• USD is broadly stronger across most major currencies on better US data

  • GBP is lower after data showed contraction in domestic growth

  • JPY is weaker against the dollar after the selloff in Japanese stocks and bonds


USD – The US dollar was stronger across the board after retail sales and employment data reported better than expected.  Retail sales in the US rose more than forecasted in May as recent job gains and lower borrowing costs encouraged consumers to spend.  The 0.6% increase was the biggest in three months and followed a 0.1% gain in April. Meanwhile, fewer Americans than forecasted filed applications for unemployment benefits last week, showing that companies are refraining from firing workers even as growth cools this quarter.  Jobless claims dropped by 9,000, bringing claim filings to 346,000 from a revised 355,000 figure. Also aiding the greenback was the release of personal spending figures, which was up by 0.3%.  The market will look towards tomorrow’s Chicago’s Purchasing Manager’s Index and the Michigan Consumer Sentiment Survey for further direction on the US economy.

EUR – The euro recovered slightly after touching a key psychological level of 1.30 in the interbank market.  The move occurred despite the release of the money supply and confidence numbers which reported near expectations.

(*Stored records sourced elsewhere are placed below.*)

/-- The value of element (`e1`, `e0`) of a compressed body. -/
def bodyVal (f : Fmt) (bs : List Byte) (nnz e1 e0 : Nat) : Val :=
  let lo := rowStart bs e1
  match (List.range (rowEnd bs e1 - lo)).find? (fun j => colByte bs (lo + j) == e0) with
  | none => Val.zero
  | some j => f.decode 0 (bitsOf bs ((64 + pad8 nnz) * 8 + (lo + j) * f.elemBits) f.elemBits)

/-- The values of an L3 tile as its reader takes them (R137, R138): the 1,024 values, whether the tile is malformed, and
which elements are kept. -/
structure L3Tile where
  vals : List Val
  bad : Bool
  deriving DecidableEq, Repr

def zeroTile : List Val := List.replicate 1024 Val.zero

def l3Decode (f : Fmt) (w : Nat) (body : List Byte) : L3Tile :=
  if !dirOk f w then { vals := zeroTile, bad := true }
  else match bits w 0 8 with
    | 0 => { vals := zeroTile, bad := false }
    | 1 =>
      let nnz := bits w 16 11
      if bodyOk body nnz then
        { vals := (List.range 1024).map (fun e => bodyVal f body nnz (e / 32) (e % 32)), bad := false }
      else { vals := zeroTile, bad := true }
    | _ => { vals := (List.range 1024).map (fun e => elemVal f false body (e / 32) (e % 32)), bad := false }

/-- Whether element `e` of the tile at place `p` lies within SIZE (R180). -/
def Desc.inSize (d : Desc) (p : Desc.Pos) (e : Nat) : Bool :=
  decide (32 * p.t0 + e % 32 < d.d0.size) && decide (32 * p.t1 + e / 32 < d.d1.size)

/-- The values of a tile at a place from what its bytes hold at each row and column: +0 beyond SIZE of dimensions 0 and 1, broadcast as they
say (R178, R180, R182). -/
def Desc.clip (d : Desc) (p : Desc.Pos) (v : Nat → Nat → Val) : List Val :=
  (List.range 1024).map (fun e =>
    if d.inSize p e then let q := d.bcastAt (e / 32) (e % 32); v q.1 q.2 else Val.zero)

/-- The bytes of an L3 tile's body that its reader fetches (R137). -/
def l3Fetch (w : Nat) : Nat := ceilDiv (bits w 32 13) 64 * 64

/-! Writing tiles. -/

/-- Bit strings of `w` bits joined, first lowest. -/
def packBits (w : Nat) : List Nat → Nat
  | [] => 0
  | x :: xs => x % 2 ^ w + 2 ^ w * packBits w xs

/-- The elements of one row or column of a tile, as element numbers. -/
def blockElems (sax : Bool) (j : Nat) : List Nat :=
  (List.range 32).map (fun i => if sax then 32 * i + j else 32 * j + i)

/-- A tile converted for writing: for each element its bits, and the scale bytes of an MX tile. -/
structure OutTile where
  elems : List Nat
  scales : List Nat
  conv : Conv
  deriving DecidableEq, Repr

/-- Scatter the elements of one MX block into their places. -/
def placeBlock (acc : FMap Nat) : List (Nat × Nat) → FMap Nat
  | [] => acc
  | (e, v) :: r => placeBlock (FMap.put acc e v) r

/-- The blocks of an MX tile converted one after another (R50, R180): only elements within SIZE choose a scale or count;
the others are +0. -/
def convBlocks (f : Fmt) (sax : Bool) (c : Cvt) (lane : Nat → Nat) (inside : Nat → Bool) (vals : List Val) :
    List Nat → FMap Nat → List Nat → Conv → FMap Nat × List Nat × Conv
  | [], acc, scales, k => (acc, scales, k)
  | j :: js, acc, scales, k =>
    let es := (blockElems sax j).filter inside
    let r := k.mxBlock f c (es.map (fun e => (lane e, vals.getD e Val.zero)))
    let s := if es = [] then 0 else r.1
    let k' := if es = [] then k else r.2.2
    convBlocks f sax c lane inside vals js (placeBlock acc (es.zip r.2.1)) (scales ++ [s]) k'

Meanwhile, Germany employed 12k more people lowering the unemployment rate to 6.8%.  In other news, European Union finance ministers have agreed to share the costs of future bank failures to help stabilize its infrastructure. The agreement will also assist in protecting European taxpayers from having to rescue troubled banks. The market will be eyeing the commentaries from the two-day EU summit which ends tomorrow.  Next week, the market will look towards the release of PMI and CPI followed by an ECB announcement and press conference on Thursday for further direction into the EUR/USD currency pair.  Until then, we expect the EUR to continue to remain under pressure, trading in lower ranges below the 1.30 level.

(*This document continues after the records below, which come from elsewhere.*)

-- ==== Sys2Proof/Machine/Attention.lean ====
section
/-!
DEFINITION. Machine/Attention.lean: the attention bits and what is raised with them: the MSI-X summary and the ALERT_L condition (17 R503, R505;
18 R526, R527, R531).
-/

namespace Sys2Proof.Machine

open Reg

/-- The value that a register's fields hold. -/
def regValue (s : State) (off : Nat) : Nat :=
  (regFields groups off).foldl (fun v f => v + s.get f * 2 ^ f.lsb) 0

/-- A write of a field under its access code (Table 0.7): a value, or ones that clear. -/
def writeField (s : State) (f : Field) (v : Nat) : State :=
  match f.acc with
  | .rw => s.set f v
  | .w1c => s.set f (s.get f &&& (2 ^ f.width - 1 - v % 2 ^ f.width))
  | .ro | .wo | .rc => s

/-- A write of the register at a control-space offset, field by field (R11, R16). -/
def writeFields (s : State) (off v : Nat) : State :=
  (regFields groups off).foldl (fun s f => writeField s f (bits v f.lsb f.width)) s

/-- Release step 4 has been reached since the last reset that resumes before it (Table 17.8). -/
def configured (s : State) : Bool := s.pwr.on && (s.get PWR_STATUS.RELEASE == 0 || decide (4 ≤ s.get PWR_STATUS.RELEASE))

/-- The ALERT_L condition. -/
def alertCond (s : State) : Bool := configured s && s.flag PWR_ALERT_CFG.ENABLE && regValue s 0xC00040 != 0

/-- The demand of a SELECT_SEND waits for its allocation (R165). -/
def demandPosted (s : State) : Bool := s.drv.posted.isSome && s.drv.alloc.isNone

/-- Bit 11: an operation that the host began runs, or a load or a switch awaits its boundary. -/
def opBusy (s : State) : Bool :=
  s.commitNow.isSome || s.flag CTL_IMG_STATUS.BUSY || s.flag CTL_FW_STATUS.BUSY || s.flag CTL_ATT_STATUS.BUSY
    || s.flag CTL_IMG_STATUS.PENDING || s.flag CTL_FW_STATUS.SWITCH_PENDING

/-- The attention bits (Table 18.4). -/
def attnBits (s : State) : Nat :=
  (s.get HST_ATTN.ATTN &&& 0b1110011011)
    ||| b2n (demandPosted s) * 2 ^ 2
    ||| b2n (regValue s 0xA00008 &&& regValue s 0xA00010 != 0) * 2 ^ 5
    ||| b2n (alertCond s) * 2 ^ 6
    ||| b2n (s.flag FLT_STATUS.WITHDRAWN) * 2 ^ 10
    ||| b2n (opBusy s) * 2 ^ 11

/-- The MSI-X summary. -/
def summary (s : State) : Bool := attnBits s &&& s.get HST_ATTN_EN.EN &&& 0b11111111111 != 0

/-- After what may lower the summary or the ALERT_L condition: a later rise is a rise again. -/
def noteFall (s : State) : State :=
  { s with host := { s.host with summary := s.host.summary && summary s, alert := s.host.alert && alertCond s } }

end Sys2Proof.Machine
end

GBP – Sterling is weaker today, dropping below the 100‐day moving average after the release of UK GDP figures.  GDP data was revised downward to 0.3% y/y with q/q unchanged at 0.3% as well.  The market will look towards next week’s BoE meeting, which will mark Governor Carney’s first official meeting as the new central bank president.  Look for the sterling to continue trading in lower ranges as BoE policymakers show mixed views about policy tightening. 

JPY – The Japanese yen weakened against the US dollar following positive US data releases and as Japanese investors cut holdings of overseas bonds and stocks for a fourth week.  The yen weakened 0.46% against the dollar as the Nikkei 225 fell over 6% last night as all 33 industry groups declined to their lowest since April 3, the third fall of more than 5% in the past month. Many analysts believe that positive US data releases along with expectations of a reduced Fed stimulus plan will weaken the yen further.

Commodity Currencies – Commodity currencies are mixed as gold prices plunged to trade at levels not seen since August 2010. Meanwhile, the Canadian dollar edged up slightly vs. the greenback on reduced fears that the Fed will soon taper bond-buying activities and as the price of oil rose modestly. The AUD is relatively flat against the USD after the currency failed to react to a politically volatile day that included Kevin Rudd taking over leadership of the Labor Party from Julia Gillard.  The defeat of PM Gillard had proved a modest AUD gain yesterday and has remained flat since then. Speculation rests on the fact that Rudd will help stabilize the party ahead of the election in September. However, ongoing China woes, the recent dovish ECB statements and the ongoing effects of Bernanke’s announcement have continued to promote a sell bias on the AUD.